As Stroy admits, he failed to exhaust his administrative remedies because he filed in federal court prematurely, two days shy of the statutorily-mandated 180 days. See 42 U.S.C. § 2000e-16(c). Based on Stroy’s premature filing, the district court dismissed his action for lack of subject matter jurisdiction. As we have held, however, Title VII’s administrative exhaustion requirement is not a jurisdictional requirement. Davis , 893 F.3d at 306 ; Davenport v. Edward D. Jones & Co., L.P. , 891 F.3d 162, 169 (5th Cir. 2018) ; see also Womble v. Bhangu , 864 F.2d 1212, 1213 (5th Cir. 1989). Rather, it is only a precondition to filing suit, subject to waiver or estoppel defenses. Davis , 893 F.3d at 306.
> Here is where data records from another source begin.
-- ==== Sys2Proof/Laws/Frame.lean ====
section
/-! SUPPORT. Frames: a state that differs from another at most in named parts, through records, choices, folds and the updates of one
element. The generated files of this folder say it of every operation of the model. -/
namespace Sys2Proof.Machine

theorem OnlyIn.refl (cs : Block → Bool) (s : State) : OnlyIn cs s s := fun k _ => by cases k <;> rfl

theorem sameBlock.trans {k : Block} {s t u : State} (h1 : sameBlock k s t) (h2 : sameBlock k t u) : sameBlock k s u := by
  cases k <;> exact Eq.trans h2 h1

theorem OnlyIn.trans {cs : Block → Bool} {s t u : State} (h1 : OnlyIn cs s t) (h2 : OnlyIn cs t u) : OnlyIn cs s u :=
  fun k hk => (h1 k hk).trans (h2 k hk)

theorem OnlyIn.leaf {cs : Block → Bool} {s t u : State} (h : OnlyIn cs s t) (hu : ∀ k, cs k = false → sameBlock k t u) : OnlyIn cs s u :=
  fun k hk => (h k hk).trans (hu k hk)

/-- A part cannot be both named and left out. -/
theorem clash {b : Bool} {p : Prop} (h1 : b = true) (h2 : b = false) : p := by rw [h1] at h2; cases h2

theorem OnlyIn.ite {cs : Block → Bool} {s t u : State} {c : Prop} {inst : Decidable c} (ht : OnlyIn cs s t) (hu : OnlyIn cs s u) :
    OnlyIn cs s (if c then t else u) := by split <;> assumption

theorem OnlyIn.iteSnd {α : Type} {cs : Block → Bool} {s : State} {p q : α × State} {c : Prop} {inst : Decidable c} (ht : OnlyIn cs s p.2)
    (hu : OnlyIn cs s q.2) : OnlyIn cs s (if c then p else q).2 := by split <;> assumption

theorem OnlyIn.iteSS {α β : Type} {cs : Block → Bool} {s : State} {p q : α × β × State} {c : Prop} {inst : Decidable c} (ht : OnlyIn cs s p.2.2)
    (hu : OnlyIn cs s q.2.2) : OnlyIn cs s (if c then p else q).2.2 := by split <;> assumption

theorem OnlyIn.iteFst {α : Type} {cs : Block → Bool} {s : State} {p q : State × α} {c : Prop} {inst : Decidable c} (ht : OnlyIn cs s p.1)
    (hu : OnlyIn cs s q.1) : OnlyIn cs s (if c then p else q).1 := by split <;> assumption

theorem OnlyIn.pairSnd {α : Type} {cs : Block → Bool} {s t : State} {a : α} (h : OnlyIn cs s t) : OnlyIn cs s (a, t).2 := h

theorem OnlyIn.pairSS {α β : Type} {cs : Block → Bool} {s t : State} {a : α} {b : β} (h : OnlyIn cs s t) : OnlyIn cs s (a, b, t).2.2 := h

theorem OnlyIn.pairFst {α : Type} {cs : Block → Bool} {s t : State} {a : α} (h : OnlyIn cs s t) : OnlyIn cs s (t, a).1 := h

theorem OnlyIn.foldl {α : Type} {cs : Block → Bool} {f : State → α → State} {s t : State} {l : List α}
    (hf : ∀ t i, OnlyIn cs s t → OnlyIn cs s (f t i)) (h : OnlyIn cs s t) : OnlyIn cs s (l.foldl f t) := by
  induction l generalizing t with
  | nil => exact h
  | cons i l ih => exact ih (hf t i h)

theorem OnlyIn.foldlSnd {α β : Type} {cs : Block → Bool} {f : β × State → α → β × State} {s : State} {q : β × State} {l : List α}
    (hf : ∀ q i, OnlyIn cs s q.2 → OnlyIn cs s (f q i).2) (h : OnlyIn cs s q.2) : OnlyIn cs s (l.foldl f q).2 := by
  induction l generalizing q with
  | nil => exact h
  | cons i l ih => exact ih (hf q i h)

theorem OnlyIn.foldlFst {α β : Type} {cs : Block → Bool} {f : State × β → α → State × β} {s : State} {q : State × β} {l : List α}
    (hf : ∀ q i, OnlyIn cs s q.1 → OnlyIn cs s (f q i).1) (h : OnlyIn cs s q.1) : OnlyIn cs s (l.foldl f q).1 := by
  induction l generalizing q with
  | nil => exact h
  | cons i l ih => exact ih (hf q i h)

theorem OnlyIn.setQueue {cs : Block → Bool} {s t : State} {x} (hc : cs .queue = true) (h : OnlyIn cs s t) : OnlyIn cs s { t with pending := x } :=
  h.leaf fun k hk => by cases k <;> first | rfl | exact clash hc hk

theorem OnlyIn.setMt {cs : Block → Bool} {s t : State} {x} (hc : cs .mt = true) (h : OnlyIn cs s t) : OnlyIn cs s { t with mt := x } :=
  h.leaf fun k hk => by cases k <;> first | rfl | exact clash hc hk

theorem OnlyIn.setDraws {cs : Block → Bool} {s t : State} {x} (hc : cs .draws = true) (h : OnlyIn cs s t) : OnlyIn cs s { t with draws := x } :=
  h.leaf fun k hk => by cases k <;> first | rfl | exact clash hc hk
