-- ==== Sys2Proof/Laws/FrameMarket.lean ====
section
/-! SUPPORT. What every operation of clearing, the policy, profiles, uplinks and pitches may change. -/
namespace Sys2Proof.Machine

theorem State.clearingView_only {cs : Block → Bool} {s t : State} (hprof : cs .prof = true) (h : OnlyIn cs s t) :
    OnlyIn cs s (State.clearingView t) := by
  unfold State.clearingView
  exact (OnlyIn.setProf hprof h)

theorem State.clearOn_only {cs : Block → Bool} {s t : State} {a1 a2} (hmkt : cs .mkt = true) (h : OnlyIn cs s t) :
    OnlyIn cs s (State.clearOn t a1 a2) := by
  unfold State.clearOn
  extract_lets +onlyGivenNames -merge -underBinder x0
  (try clear_value x0)
  extract_lets +onlyGivenNames -merge -underBinder x1 x2
  have hx2 : OnlyIn cs s x2 := (by unfold x2; exact (OnlyIn.ite (OnlyIn.setMkt hmkt h) h))
  (try clear_value x1)
  (try clear_value x2)
  extract_lets +onlyGivenNames -merge -underBinder x3
  (try clear_value x3)
  extract_lets +onlyGivenNames -merge -underBinder x4 x5
  have hx5 : OnlyIn cs s x5 := (by unfold x5; exact (OnlyIn.ite (OnlyIn.setMkt hmkt hx2) hx2))
  (try clear_value x4)
  (try clear_value x5)
  exact (by split; (next => exact hx5); (next => exact (OnlyIn.setMkt hmkt hx5)))

theorem State.keepDigest_only {cs : Block → Bool} {s t : State} {a1} (hpair : cs .pair = true) (h : OnlyIn cs s t) :
    OnlyIn cs s (State.keepDigest t a1) := by
  unfold State.keepDigest
  exact (OnlyIn.ite (OnlyIn.setPair ⟨.inr (by rfl), .inl hpair⟩ h) h)

theorem State.startMove_only {cs : Block → Bool} {s t : State} {a1} (hsums : cs .sums = true) (hstalls : ∀ i, cs (.stall i) = true) (hmkt : cs .mkt =
      true) (h : OnlyIn cs s t) :
    OnlyIn cs s (State.startMove t a1) := by
  unfold State.startMove
  exact (OnlyIn.ite h
        (by split; (next => exact h); (next => exact (by extract_lets +onlyGivenNames -merge -underBinder x0; have hx0 : OnlyIn cs s x0 := (State.bump_only hsums (State.setMove_only hmkt h)); (try clear_value x0); exact (by extract_lets +onlyGivenNames -merge -underBinder x1; have hx1 : OnlyIn cs s x1 := (by unfold x1; exact (by split; (next => exact (OnlyIn.ite (OnlyIn.setMkt hmkt hx0) hx0)); (next => exact hx0))); (try clear_value x1); exact (OnlyIn.ite (State.setStall_only (fun _ => ⟨.inr (by rfl), .inr (by rfl), .inl (hstalls _)⟩) hx1) (State.moveRampDone_only hsums (hstalls _) hmkt (State.mapCells_only (hstalls _) hx1))))))))

theorem State.commitTick_only {cs : Block → Bool} {s t : State} {a1} (hsums : cs .sums = true) (hcapture : cs .capture = true) (hstalls : ∀ i, cs
      (.stall i) = true) (hmkt : cs .mkt = true) (hpair : cs .pair = true) (hqueues : cs .queues = true) (h : OnlyIn cs s t) :
    OnlyIn cs s (State.commitTick t a1) := by
  unfold State.commitTick
  extract_lets +onlyGivenNames -merge -underBinder x0
  (try clear_value x0)
  extract_lets +onlyGivenNames -merge -underBinder x1
  (try clear_value x1)
  extract_lets +onlyGivenNames -merge -underBinder x2 x3
  have hx3 : OnlyIn cs s x3 := (OnlyIn.setMkt hmkt h)
  (try clear_value x2)
  (try clear_value x3)
  extract_lets +onlyGivenNames -merge -underBinder x4
  have hx4 : OnlyIn cs s x4 := (by unfold x4; exact (OnlyIn.ite (State.log_only hsums hcapture hqueues hx3) (State.bumpIf_only hsums hx3)))
  (try clear_value x4)
  exact (State.keepDigest_only hpair (OnlyIn.foldl (fun _ _ k5 => (State.startMove_only hsums hstalls hmkt k5)) hx4))

theorem State.chargePolicy_only {cs : Block → Bool} {s t : State} {a1} (hmram : cs .mram = true) (h : OnlyIn cs s t) :
    OnlyIn cs s (State.chargePolicy t a1) := by
  unfold State.chargePolicy
  exact (OnlyIn.setMram hmram h)

theorem State.clampTo_only {cs : Block → Bool} {s t : State} {a1} (hprof : cs .prof = true) (hsums : cs .sums = true) (hcapture : cs .capture = true)
      (hmkt : cs .mkt = true) (hqueues : cs .queues = true) (h : OnlyIn cs s t) :
    OnlyIn cs s (State.clampTo t a1) := by
  unfold State.clampTo
  extract_lets +onlyGivenNames -merge -underBinder x0
  (try clear_value x0)
  extract_lets +onlyGivenNames -merge -underBinder x1 x2
  have hx2 : OnlyIn cs s x2 := (OnlyIn.setMkt hmkt h)
  (try clear_value x1)
  (try clear_value x2)
  exact (OnlyIn.ite hx2 (OnlyIn.foldl (fun _ _ k3 => (State.log_only hsums hcapture hqueues k3)) (OnlyIn.setProf hprof hx2)))
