theorem State.pilotTrigger_only {cs : Block → Bool} {s t : State} {a1 a2} (hsums : cs .sums = true) (hlat : cs .lat = true) (hcapture : cs .capture =
      true) (hstalls : ∀ i, cs (.stall i) = true) (hbay1 : cs (.bay a1) = true) (hmkt : cs .mkt = true) (hsaf : cs .saf = true) (hqueues : cs .queues
      = true) (h : OnlyIn cs s t) :
    OnlyIn cs s (State.pilotTrigger t a1 a2) := by
  unfold State.pilotTrigger
  extract_lets +onlyGivenNames -merge -underBinder x0
  (try clear_value x0)
  extract_lets +onlyGivenNames -merge -underBinder x1
  (try clear_value x1)
  extract_lets +onlyGivenNames -merge -underBinder x2
  (try clear_value x2)
  extract_lets +onlyGivenNames -merge -underBinder x3
  (try clear_value x3)
  exact
        (by split; (next => exact (State.tryStart_only hsums hbay1 h)); (next => exact (State.leaveFault_only hsums hbay1 h)); (next => exact (OnlyIn.ite (State.enterIdle_only hsums hbay1 h) (OnlyIn.ite (State.leaveFault_only hsums hbay1 (State.enterFault_only hsums hlat hcapture hstalls hbay1 hmkt hsaf hqueues h)) (OnlyIn.ite (State.enterFault_only hsums hlat hcapture hstalls hbay1 hmkt hsaf hqueues h) (OnlyIn.ite (by split; (next => exact (OnlyIn.ite h (State.enterRampDown_only hsums hlat hbay1 h))); (next => exact (State.enterFault_only hsums hlat hcapture hstalls hbay1 hmkt hsaf hqueues h)); (next => exact (State.enterFault_only hsums hlat hcapture hstalls hbay1 hmkt hsaf hqueues h)); (next => exact h)) h))))))

theorem State.powerBid_only {cs : Block → Bool} {s t : State} {a1 a2} (hlat : cs .lat = true) (hbay1 : cs (.bay a1) = true) (h : OnlyIn cs s t) :
    OnlyIn cs s (State.powerBid t a1 a2) := by
  unfold State.powerBid
  extract_lets +onlyGivenNames -merge -underBinder x0
  (try clear_value x0)
  extract_lets +onlyGivenNames -merge -underBinder x1
  (try clear_value x1)
  extract_lets +onlyGivenNames -merge -underBinder x2
  have hx2 : OnlyIn cs s x2 := (State.setSess_only hbay1 h)
  (try clear_value x2)
  extract_lets +onlyGivenNames -merge -underBinder x3
  (try clear_value x3)
  exact (State.writeTarget_only hlat hbay1 hx2)

theorem State.precharge_only {cs : Block → Bool} {s t : State} {a1 a2 a3} (hdraws : cs .draws = true) (hsums : cs .sums = true) (hviol : cs .viol =
      true) (hlat : cs .lat = true) (hcapture : cs .capture = true) (hbay1 : cs (.bay a1) = true) (hpair : cs .pair = true) (hvault : cs .vault =
      true) (hqueues : cs .queues = true) (h : OnlyIn cs s t) :
    OnlyIn cs s (State.precharge t a1 a2 a3) := by
  unfold State.precharge
  extract_lets +onlyGivenNames -merge -underBinder x0
  have hx0 : OnlyIn cs s x0 := (State.setSess_only hbay1 h)
  (try clear_value x0)
  exact (State.respond_only hdraws hsums hviol hcapture hbay1 hpair hvault hqueues (State.writeTarget_only hlat hbay1 hx0))

theorem State.rampedDown_only {cs : Block → Bool} {s t : State} {a1} (hdraws : cs .draws = true) (hsums : cs .sums = true) (hviol : cs .viol = true)
      (hcapture : cs .capture = true) (houtlet1 : cs (.outlet a1) = true) (hbay1 : cs (.bay a1) = true) (hpair : cs .pair = true) (hvault : cs .vault
      = true) (hqueues : cs .queues = true) (h : OnlyIn cs s t) :
    OnlyIn cs s (State.rampedDown t a1) := by
  unfold State.rampedDown
  extract_lets +onlyGivenNames -merge -underBinder x0
  (try clear_value x0)
  exact
        (by split; (next => exact (OnlyIn.ite (State.weldDone_only hdraws hsums hviol hcapture houtlet1 hbay1 hpair hvault hqueues (State.enterWeld_only hsums houtlet1 hbay1 h)) h)); (next => exact h))

theorem State.stateTimeout_only {cs : Block → Bool} {s t : State} {a1 a2} (hsums : cs .sums = true) (hlat : cs .lat = true) (hcapture : cs .capture =
      true) (hstalls : ∀ i, cs (.stall i) = true) (houtlet2 : cs (.outlet a2) = true) (hbay2 : cs (.bay a2) = true) (hmkt : cs .mkt = true) (hsaf : cs
      .saf = true) (hqueues : cs .queues = true) (h : OnlyIn cs s t) :
    OnlyIn cs s (State.stateTimeout t a1 a2) := by
  unfold State.stateTimeout
  extract_lets +onlyGivenNames -merge -underBinder x0
  (try clear_value x0)
  exact
        (by split; (next => exact (OnlyIn.ite (State.enterEnded_only hsums hcapture houtlet2 hbay2 hqueues h) h)); (next => exact (OnlyIn.ite (State.enterEnded_only hsums hcapture houtlet2 hbay2 hqueues h) h)); (next => exact (OnlyIn.ite (State.enterClosing_only hsums hbay2 h) h)); (next => exact (OnlyIn.ite (OnlyIn.ite (State.enterRampDown_only hsums hlat hbay2 h) (State.enterClosing_only hsums hbay2 h)) h)); (next => exact (OnlyIn.ite (State.enterRampDown_only hsums hlat hbay2 h) h)); (next => exact (OnlyIn.ite (State.enterRampDown_only hsums hlat hbay2 h) h)); (next => exact (OnlyIn.ite (State.enterRampDown_only hsums hlat hbay2 h) h)); (next => exact (OnlyIn.ite (State.requestSafeStop_only hsums hlat hcapture hstalls hmkt hsaf hqueues (State.enterFault_only hsums hlat hcapture hstalls hbay2 hmkt hsaf hqueues h)) h)); (next => exact (OnlyIn.ite (State.enterClosing_only hsums hbay2 h) h)); (next => exact (OnlyIn.ite (State.enterEnded_only hsums hcapture houtlet2 hbay2 hqueues h) h)); (next => exact (OnlyIn.ite (State.enterEnded_only hsums hcapture houtlet2 hbay2 hqueues h) h)); (next => exact h); (next => exact h))

theorem State.sessTimeout_only {cs : Block → Bool} {s t : State} {a1 a2} (hsums : cs .sums = true) (hlat : cs .lat = true) (hcapture : cs .capture =
      true) (hstalls : ∀ i, cs (.stall i) = true) (houtlet2 : cs (.outlet a2) = true) (hbay2 : cs (.bay a2) = true) (hmkt : cs .mkt = true) (hsaf : cs
      .saf = true) (hqueues : cs .queues = true) (h : OnlyIn cs s t) :
    OnlyIn cs s (State.sessTimeout t a1 a2) := by
  unfold State.sessTimeout
  exact (State.stateTimeout_only hsums hlat hcapture hstalls houtlet2 hbay2 hmkt hsaf hqueues (State.contactorTimeout_only hsums hlat hcapture hstalls
        houtlet2 hbay2 hmkt hsaf hqueues h))

theorem State.samplePilot_only {cs : Block → Bool} {s t : State} {a1 a2 a3} (hsums : cs .sums = true) (hlat : cs .lat = true) (hcapture : cs .capture
      = true) (hstalls : ∀ i, cs (.stall i) = true) (houtlet2 : cs (.outlet a2) = true) (hbay2 : cs (.bay a2) = true) (hmkt : cs .mkt = true) (hsaf :
      cs .saf = true) (hqueues : cs .queues = true) (h : OnlyIn cs s t) :
    OnlyIn cs s (State.samplePilot t a1 a2 a3) := by
  unfold State.samplePilot
  extract_lets +onlyGivenNames -merge -underBinder x0
  (try clear_value x0)
  extract_lets +onlyGivenNames -merge -underBinder x1
  (try clear_value x1)
  extract_lets +onlyGivenNames -merge -underBinder x2
  (try clear_value x2)
  extract_lets +onlyGivenNames -merge -underBinder x3
  have hx3 : OnlyIn cs s x3 := (State.bumpIf_only hsums (State.setBay_only (fun _ => ⟨.inr (by rfl), .inr (by rfl), .inl hbay2⟩) h))
  (try clear_value x3)
  exact (OnlyIn.ite (State.pilotTrigger_only hsums hlat hcapture hstalls hbay2 hmkt hsaf hqueues (State.sessTimeout_only hsums hlat hcapture hstalls
        houtlet2 hbay2 hmkt hsaf hqueues hx3)) hx3)

theorem State.sessionDemand_only {cs : Block → Bool} {s t : State} {a1} (hsums : cs .sums = true) (hbay1 : cs (.bay a1) = true) (h : OnlyIn cs s t) :
    OnlyIn cs s (State.sessionDemand t a1) := by
  unfold State.sessionDemand
  extract_lets +onlyGivenNames -merge -underBinder x0
  (try clear_value x0)
  exact (OnlyIn.ite h
        (by extract_lets +onlyGivenNames -merge -underBinder x1; have hx1 : OnlyIn cs s x1 := (State.setSess_only hbay1 h); (try clear_value x1); exact (OnlyIn.ite (OnlyIn.ite hx1 (State.setSess_only hbay1 hx1)) (OnlyIn.ite hx1 (State.enterClosing_only hsums hbay1 hx1)))))

theorem State.sessionFree_only {cs : Block → Bool} {s t : State} {a1} (hbay1 : cs (.bay a1) = true) (h : OnlyIn cs s t) :
    OnlyIn cs s (State.sessionFree t a1) := by
  unfold State.sessionFree
  exact (OnlyIn.ite (State.setSess_only hbay1 h) h)

theorem State.stopSession_only {cs : Block → Bool} {s t : State} {a1} (hsums : cs .sums = true) (hlat : cs .lat = true) (hbay1 : cs (.bay a1) = true)
      (h : OnlyIn cs s t) :
    OnlyIn cs s (State.stopSession t a1) := by
  unfold State.stopSession
  exact (State.wind_only hsums hlat hbay1 h)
Nevertheless, the district court’s error makes no difference in this case. Stroy does not offer a waiver or estoppel argument to excuse his failure to exhaust, and he only insists that his "good faith effort" to comply with the regulations is enough to save his claim. Even though Stroy insists that a court can exercise its equitable powers to excuse his premature filing, he fails to articulate a reason why we should do so in this particular case. Indeed, in the district court, he gave no justification for his failure to abide by the filing rules. "Administrative exhaustion is important because it provides an opportunity for voluntary compliance before a civil action is instituted." Id. at 307. Even though administrative exhaustion is not a jurisdictional requirement, it is still a requirement. Given that Stroy offers no justification for his failure to exhaust, we affirm the district court’s dismissal of Stroy’s retaliation claim.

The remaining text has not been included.